3 Modeling failure rate

Show the code

data_for_model <- dta_working_set |>
  mutate(median_km_driven_10K = median_km_driven / 10000) |>
  filter(any(model_year >= 2015),
         .by = brand) |>
  filter(n_model_years_brand >= 3) |>
  mutate(brand = fct_reorder(brand, failure_rate, mean))

3.1 Unfair average failure rates

Because failure_rate is influenced by distance driven and vehicle age (see Section A.1.2 Causal graph), a simple list of average failure rates by brand (Table 3.1) can be misleading. For example:

Brands with relatively more vehicles in older models years will have “unfairly” higher failure rates.
The lowest quality vehicles may be withdrawn from service relatively earlier than higher quality cars, “unfairly” reducing the lowest quality brands’ failure rates.
If brands mostly offer expensive sports cars that are driven less than average, then these brands will have “unfairly” low failure rates.

Show the code

##| column: page-right

data_for_model |>
  summarize(avg_failure_rate = weighted.mean(failure_rate, w = inspection_count),
            model_years_in_data = paste0(min(model_year), "-", max(model_year)),
            .by = brand) |>
  arrange(avg_failure_rate) |>
  mutate(rank = rank(avg_failure_rate)) |>
  gt() |>
  tab_header(md("**Brands ranked by average failure rate over all model years**")) |>
  fmt_number(columns = avg_failure_rate,
             decimals = 2)

Table 3.1: Brands ranked by average failure rate (not a fair ranking)
brand	avg_failure_rate	model_years_in_data	rank
Brands ranked by average failure rate over all model years
Porsche	0.09	2007-2018	1
Lexus	0.11	2007-2017	2
Suzuki	0.13	2007-2018	3
Toyota	0.13	2007-2018	4
Audi	0.14	2007-2018	5
Mini	0.15	2007-2018	6
Seat	0.16	2007-2018	7
Skoda	0.16	2007-2018	8
Honda	0.16	2007-2018	9
Tesla Motors	0.16	2015-2017	10
Mitsubishi	0.17	2007-2018	11
Volvo	0.17	2007-2018	12
VW	0.19	2007-2018	13
Opel	0.20	2007-2018	14
Subaru	0.21	2007-2018	15
Hyundai	0.21	2007-2018	16
Ford	0.21	2007-2018	17
BMW	0.22	2007-2018	18
MB	0.22	2007-2018	19
Kia	0.23	2007-2018	20
Jaguar Land Rover	0.23	2007-2017	21
Mazda	0.24	2007-2018	22
Nissan	0.27	2007-2018	23
Peugeot	0.28	2007-2018	24
Dacia	0.29	2010-2018	25
Renault	0.29	2007-2018	26
Citroen	0.30	2007-2018	27
Alfa Romeo	0.30	2007-2017	28
Fiat	0.31	2007-2017	29

3.2 Linear regressions

If we accept that inspection failure rate is a good proxy for brand quality, it’s possible to identify relative brand quality by accounting for these factors using regression analysis.
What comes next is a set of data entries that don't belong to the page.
/-! ### Rows -/

/-- The class and OP of an instruction (Tables 3.10 to 3.17); none for a device step, which has no word. -/
def Instr.row : Instr → Option (Cls × Nat)
  | .addInt t _ => some (.alu, 0x000 + t.code)
  | .subInt t _ => some (.alu, 0x004 + t.code)
  | .mulInt t _ => some (.alu, 0x008 + t.code)
  | .mulhi t _ => some (.alu, 0x00C + t.code)
  | .minInt t _ => some (.alu, 0x010 + t.code)
  | .maxInt t _ => some (.alu, 0x014 + t.code)
  | .divInt t _ => some (.alu, 0x018 + t.code)
  | .rem t _ => some (.alu, 0x01C + t.code)
  | .shl t _ => some (.alu, 0x020 + t.code)
  | .shr t _ => some (.alu, 0x024 + t.code)
  | .mad t _ => some (.alu, 0x028 + t.code)
  | .addiI32 _ => some (.alu, 0x062)
  | .addiI64 _ => some (.alu, 0x063)
  | .and w _ => some (.alu, 0x040 + w.code)
  | .or w _ => some (.alu, 0x042 + w.code)
  | .xor w _ => some (.alu, 0x044 + w.code)
  | .andn w _ => some (.alu, 0x046 + w.code)
  | .not w _ => some (.alu, 0x048 + w.code)
  | .popc w _ => some (.alu, 0x04A + w.code)
  | .clz w _ => some (.alu, 0x04C + w.code)
  | .ctz w _ => some (.alu, 0x04E + w.code)
  | .brev w _ => some (.alu, 0x050 + w.code)
  | .bfe w _ => some (.alu, 0x052 + w.code)
  | .bfi w _ => some (.alu, 0x054 + w.code)
  | .mov w _ => some (.alu, 0x056 + w.code)
  | .nop _ => some (.alu, 0x058)
  | .li _ => some (.alu, 0x060)
  | .lih _ => some (.alu, 0x061)
  | .sel w _ => some (.alu, 0x064 + w.code)
  | .cmpEqInt t _ => some (.alu, 0x080 + t.code)
  | .cmpNeInt t _ => some (.alu, 0x084 + t.code)
  | .cmpLtInt t _ => some (.alu, 0x088 + t.code)
  | .cmpLeInt t _ => some (.alu, 0x08C + t.code)
  | .cmpGtInt t _ => some (.alu, 0x090 + t.code)
  | .cmpGeInt t _ => some (.alu, 0x094 + t.code)
  | .cmpEqFloat t _ => some (.alu, 0x0A0 + t.code)
  | .cmpNeFloat t _ => some (.alu, 0x0A4 + t.code)
  | .cmpLtFloat t _ => some (.alu, 0x0A8 + t.code)
  | .cmpLeFloat t _ => some (.alu, 0x0AC + t.code)
  | .cmpGtFloat t _ => some (.alu, 0x0B0 + t.code)
  | .cmpGeFloat t _ => some (.alu, 0x0B4 + t.code)
  | .cmpNum t _ => some (.alu, 0x0B8 + t.code)
  | .cmpNan t _ => some (.alu, 0x0BC + t.code)
  | .addFloat t rm _ => some (.alu, 0x100 + 8 * t.code + rm.toNat)
  | .subFloat t rm _ => some (.alu, 0x120 + 8 * t.code + rm.toNat)
  | .mulFloat t rm _ => some (.alu, 0x140 + 8 * t.code + rm.toNat)
  | .divFloat t rm _ => some (.alu, 0x160 + 8 * t.code + rm.toNat)
  | .sqrt t rm _ => some (.alu, 0x180 + 8 * t.code + rm.toNat)
  | .minFloat t rm _ => some (.alu, 0x1A0 + 8 * t.code + rm.toNat)
  | .maxFloat t rm _ => some (.alu, 0x1C0 + 8 * t.code + rm.toNat)
  | .rint t rm _ => some (.alu, 0x1E0 + 8 * t.code + rm.toNat)
  | .fma t rm _ => some (.alu, 0x200 + 8 * t.code + rm.toNat)
  | .fms t rm _ => some (.alu, 0x220 + 8 * t.code + rm.toNat)
  | .fnma t rm _ => some (.alu, 0x240 + 8 * t.code + rm.toNat)
  | .fnms t rm _ => some (.alu, 0x260 + 8 * t.code + rm.toNat)
  | .rsqrt t rm _ => some (.alu, 0x280 + 8 * t.code + rm.toNat)
  | .exp2 t rm _ => some (.alu, 0x2A0 + 8 * t.code + rm.toNat)
  | .log2 t rm _ => some (.alu, 0x2C0 + 8 * t.code + rm.toNat)
  | .tanh t rm _ => some (.alu, 0x2E0 + 8 * t.code + rm.toNat)
  | .sin t rm _ => some (.alu, 0x380 + 8 * t.code + rm.toNat)
  | .cos t rm _ => some (.alu, 0x3A0 + 8 * t.code + rm.toNat)
  | .cvt d rm _ => some (.alu, 0x300 + 8 * d.code + rm.toNat)
  | .br _ => some (.alu, 0x070)
  | .brx _ => some (.alu, 0x071)
  | .call _ => some (.alu, 0x072)
  | .ret _ => some (.alu, 0x073)
  | .musterCnt _ => some (.alu, 0x0C0)
  | .musterFirst _ => some (.alu, 0x0C1)
  | .musterSame _ => some (.alu, 0x0C2)
  | .musterLanes _ => some (.alu, 0x0C3)
  | .xlaneAt _ => some (.alu, 0x0C4)
  | .xlaneBelow _ => some (.alu, 0x0C5)
  | .xlaneAbove _ => some (.alu, 0x0C6)
  | .xlaneFlip _ => some (.alu, 0x0C7)
  | .redAdd t _ => some (.alu, 0x0D0 + t.code)
  | .redMin t _ => some (.alu, 0x0D4 + t.code)
  | .redMax t _ => some (.alu, 0x0D8 + t.code)
  | .scanAdd t _ => some (.alu, 0x0DC + t.code)
  | .redAnd w _ => some (.alu, 0x0E0 + w.code)
  | .redOr w _ => some (.alu, 0x0E2 + w.code)
  | .redXor w _ => some (.alu, 0x0E4 + w.code)
  | .mand _ => some (.alu, 0x0F0)
  | .mor _ => some (.alu, 0x0F1)
  | .mxor _ => some (.alu, 0x0F2)
  | .mandn _ => some (.alu, 0x0F3)
  | .mnot _ => some (.alu, 0x0F4)
  | .mpop _ => some (.alu, 0x0F5)
  | .mfirst _ => some (.alu, 0x0F6)
  | .mtov _ => some (.alu, 0x0F7)
  | .vtom _ => some (.alu, 0x0F8)
  | .mlive _ => some (.alu, 0x0F9)
  | .ldG z _ => some (.mem, 0x000 + z.code)
  | .stG z _ => some (.mem, 0x008 + z.code)
  | .ldP z _ => some (.mem, 0x010 + z.code)
  | .stP z _ => some (.mem, 0x018 + z.code)
  | .ldK z _ => some (.mem, 0x020 + z.code)
  | .atomAdd t _ => some (.mem, 0x040 + t.code)
  | .atomMin t _ => some (.mem, 0x044 + t.code)
  | .atomMax t _ => some (.mem, 0x048 + t.code)
  | .atomAnd t _ => some (.mem, 0x04C + t.code)
  | .atomOr t _ => some (.mem, 0x050 + t.code)
  | .atomXor t _ => some (.mem, 0x054 + t.code)
  | .atomXchg t _ => some (.mem, 0x058 + t.code)
  | .atomCas t _ => some (.mem, 0x05C + t.code)
  | .atomAddF32 _ => some (.mem, 0x060)
  | .aredAdd t _ => some (.mem, 0x070 + t.code)
  | .aredMin t _ => some (.mem, 0x074 + t.code)
  | .aredMax t _ => some (.mem, 0x078 + t.code)
  | .aredAnd t _ => some (.mem, 0x07C + t.code)
  | .aredOr t _ => some (.mem, 0x080 + t.code)
  | .aredXor t _ => some (.mem, 0x084 + t.code)
  | .aredAddF32 _ => some (.mem, 0x088)
  | .nredAddI32 _ => some (.mem, 0x090)
  | .nredAddF32 _ => some (.mem, 0x091)
  | .pfhL1 _ => some (.mem, 0x0A0)
  | .pfhLlc _ => some (.mem, 0x0A0)
  | .pfhNode0 _ => some (.mem, 0x0A0)
  | .sub _ => some (.mem, 0x0B0)
  | .unsub _ => some (.mem, 0x0B1)
  | .fence _ => some (.sync, 0x000)
  | .xfence a b _ => some (.sync, 0x040 + 8 * a.code + b.code)
  | .wtq _ => some (.sync, 0x080)
  | .wake _ => some (.sync, 0x081)
  | .send _ => some (.sync, 0x090)
  | .recv _ => some (.sync, 0x091)
  | .join _ => some (.sync, 0x0A0)
  | .bar _ => some (.sync, 0x0A1)
  | .ringPut _ => some (.sync, 0x0B0)
  | .ringGet _ => some (.sync, 0x0B1)
  | .cntWait _ => some (.sync, 0x0C0)
  | .cntMode _ => some (.sync, 0x0C1)
  | .cntRd _ => some (.sync, 0x0C2)
  | .crd _ => some (.sys, 0x000)
  | .cwr _ => some (.sys, 0x001)
  | .trap _ => some (.sys, 0x010)
  | .rft _ => some (.sys, 0x011)
  | .launch _ => some (.sys, 0x020)
  | .yield _ => some (.sys, 0x030)
  | .exit _ => some (.sys, 0x031)
  | .cp1d _ => some (.copy, 0x000)
  | .cp2d _ => some (.copy, 0x001)
  | .cpGth _ => some (.copy, 0x002)
  | .cpSct _ => some (.copy, 0x003)
  | .cpFillRaw _ => some (.copy, 0x004)
  | .cpFillEsr _ => some (.copy, 0x005)
  | .cpFillN4e _ => some (.copy, 0x006)
  | .cpZero _ => some (.copy, 0x007)
  | .cpSeg _ => some (.copy, 0x008)
  | .cpCancel _ => some (.copy, 0x009)
  | .tbldT4 x a _ => some (.la, 0x000 + 4 * x.code + a.code)
  | .tbldG4 a _ => some (.la, 0x010 + a.code)
  | .tbinv _ => some (.la, 0x020)
  | .tbspill _ => some (.la, 0x021)
  | .tbfill _ => some (.la, 0x022)
  | .lmmT8 x a _ => some (.la, 0x040 + 4 * x.code + a.code)
  | .lmmT4 x _ => some (.la, 0x050 + x.code)
  | .lmmT4Rb x _ => some (.la, 0x058 + x.code)
  | .lmmG4 b _ => some (.la, 0x060 + b.code)
  | .lmmG4Rb b _ => some (.la, 0x068 + b.code)
  | .dmm t _ => some (.la, 0x070 + t.code)
  | .saccMx _ => some (.la, 0x080)
  | .saccQ16 _ => some (.la, 0x081)
  | .zld _ => some (.la, 0x090)
  | .zst _ => some (.la, 0x091)
  | .zzero _ => some (.la, 0x092)
  | .zmov _ => some (.la, 0x093)
  | .srchDist _ => some (.srch, 0x000)
  | .srchKnn _ => some (.srch, 0x001)
  | .srchWalk _ => some (.srch, 0x002)
  | .srchIns _ => some (.srch, 0x003)
  | .srchDel _ => some (.srch, 0x004)
  | .srchSnap _ => some (.srch, 0x005)
  | .srchRel _ => some (.srch, 0x006)
  | .srchHeap _ => some (.srch, 0x007)
  | .srchReclaim _ => some (.srch, 0x008)
  | .dist _ => some (.srch, 0x100)
  | .heapPush _ => some (.srch, 0x110)
  | .heapTop _ => some (.srch, 0x111)
  | .heapPop _ => some (.srch, 0x112)
  | .visit _ => some (.srch, 0x120)
  | .hop _ => some (.srch, 0x130)
  | .walkEnd _ => some (.srch, 0x131)
  | .fabRedAdd t _ => some (.fab, 0x000 + t.code)
  | .fabRedMin t _ => some (.fab, 0x004 + t.code)
  | .fabRedMax t _ => some (.fab, 0x008 + t.code)
  | .fabTopk _ => some (.fab, 0x010)
  | .fabPut _ => some (.fab, 0x020)
  | .fabGet _ => some (.fab, 0x021)
  | .fabBar _ => some (.fab, 0x030)
  | .fabSig _ => some (.fab, 0x031)
  | .clauseBegin .. => none | .spill .. => none | .tick => none
  | .homeRead .. => none | .loadReply .. => none | .homeWrite .. => none | .writeAck .. => none
  | .homeAtomic .. => none | .capstanNred .. => none | .refreshWindow => none | .meshEpoch => none
  | .bankAccess .. => none | .homeSubscribe .. => none | .segmentSnapshot .. => none
  | .segmentUpdate .. => none | .wtqAppend .. => none | .wakeAtHome .. => none | .wtqTimeout .. => none
  | .messageDelivery .. => none | .pageWalk .. => none
  | .copyUnit .. => none | .copyComplete .. => none | .laUnit .. => none | .laComplete .. => none
  | .srchStart .. => none | .versionCommit .. => none | .walkerReply .. => none | .hopArrival .. => none
  | .srchFinish .. => none
  | .launchEnter .. => none | .placement .. => none | .cableEnd .. => none | .saveComplete .. => none
  | .powerWindow .. => none | .thermalMigration .. => none | .thermalTrip .. => none
  | .gateIdle .. => none | .powerWakeComplete .. => none
  | .fabricSlot .. => none | .fecBlockReceive .. => none | .peerAccessTarget .. => none
  | .peerAck .. => none | .messageLost .. => none | .fabComplete .. => none
  | .cxlCompletionTimeout .. => none | .cxlLinkDown .. => none | .hostMemWrite .. => none
  | .hostMemRead .. => none
  | .resumeRetry .. => none | .resumeSkip .. => none | .resumeTerminate .. => none
  | .resumeCancel .. => none | .resumeRetrySpill .. => none | .ctxPreempt .. => none
  | .ctxRestore .. => none | .ctxTlbinv .. => none | .ctxFqCtl .. => none | .ctxFqTailRead .. => none
  | .ctxNotify .. => none | .ctxGpfStart .. => none | .gpfComplete .. => none
  | .portOnline .. => none | .devSvnWrite .. => none | .devPartCfgWrite .. => none
  | .devCoreMapWrite .. => none | .ctxEnable => none | .ctxDisable => none | .ctxTerm => none
  | .devCtxLaunch .. => none | .devFwqWrite .. => none | .fwqService .. => none | .devReset => none
  | .powerOn => none | .port0HotReset => none | .scrubComplete .. => none | .bootDoor .. => none
  | .firmwareLoad => none | .attestationRequest .. => none | .ctxCreate .. => none
  | .ctxDestroy .. => none | .ctxAnswer .. => none | .ctxTerminate .. => none
  | .illegalInstruction _ => none | .badRequest .. => none | .resumeActionReserved .. => none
3.2.1 The two simplest models

Show the code

mod1 <- data_for_model |>
  lm(failure_rate ~ vehicle_age,
     data = _)

mod2 <- data_for_model |>
  lm(failure_rate ~ median_km_driven_10K,
     data = _)

According to Table 3.2

For every one year increase in vehicle_age, the failure_rate went up by 2.5%.
For every 10K km driven (median_km_driven_10K), the failure_rate increased by 1%.

Show the code

p1 <- bind_cols(
  tidy(mod1,
       conf.int = my_ci) |>
  select(term, estimate, std.error, p.value, conf.low, conf.high),
  glance(mod1) |>
  select(adj.r.squared, sigma, logLik, AIC, BIC, nobs)
) |> mutate(model = "mod1",
            formula = "lm(failure_rate ~ vehicle_age)")

p2 <- bind_cols(
  tidy(mod2,
       conf.int = my_ci) |>
  select(term, estimate, std.error, p.value, conf.low, conf.high),
  glance(mod2) |>
  select(adj.r.squared, sigma, logLik, AIC, BIC, nobs)
) |> mutate(model = "mod2",
            formula = "lm(failure_rate ~ median_km_driven_10K)")

bind_rows(p1, p2) |>
  relocate(c(model, formula), .before = term) |>
  filter(term != "(Intercept)") |>
  gt() |>
  tab_options(table.font.size = 10) |>
  fmt_number(columns = c(estimate, std.error, p.value, conf.low, conf.high, adj.r.squared, sigma),
             decimals = 3) |>
  fmt_number(columns = c( logLik, AIC, BIC),
             decimals = 0)

Table 3.2: Simple linear models compared
model	formula	term	estimate	std.error	p.value	conf.low	conf.high	adj.r.squared	sigma	logLik	AIC	BIC	nobs
mod1	lm(failure_rate ~ vehicle_age)	vehicle_age	0.025	0.001	0.000	0.024	0.026	0.557	0.079	1,730	−3,453	−3,437	1539
mod2	lm(failure_rate ~ median_km_driven_10K)	median_km_driven_10K	0.010	0.000	0.000	0.009	0.011	0.368	0.094	1,456	−2,907	−2,891	1539

Show the code

  # relatively higher R^2 and logLik indicates better fit
  # relatively lower AIC indicates better fit
  # relatively lower BIC indicates better fit

Regressing with vehicle_age provides a better fit than median_km_driven_10K

Relatively higher \(R^2\) and log likelihood
Relatively lower AIC and BIC

This is because vehicle_age encompasses failures due to age as well as a lot of the information about distance driven. See Section A.1.2 Causal graph and Table 1.3 High correlation among vehicle_age, median_km_driven and average_km_driven.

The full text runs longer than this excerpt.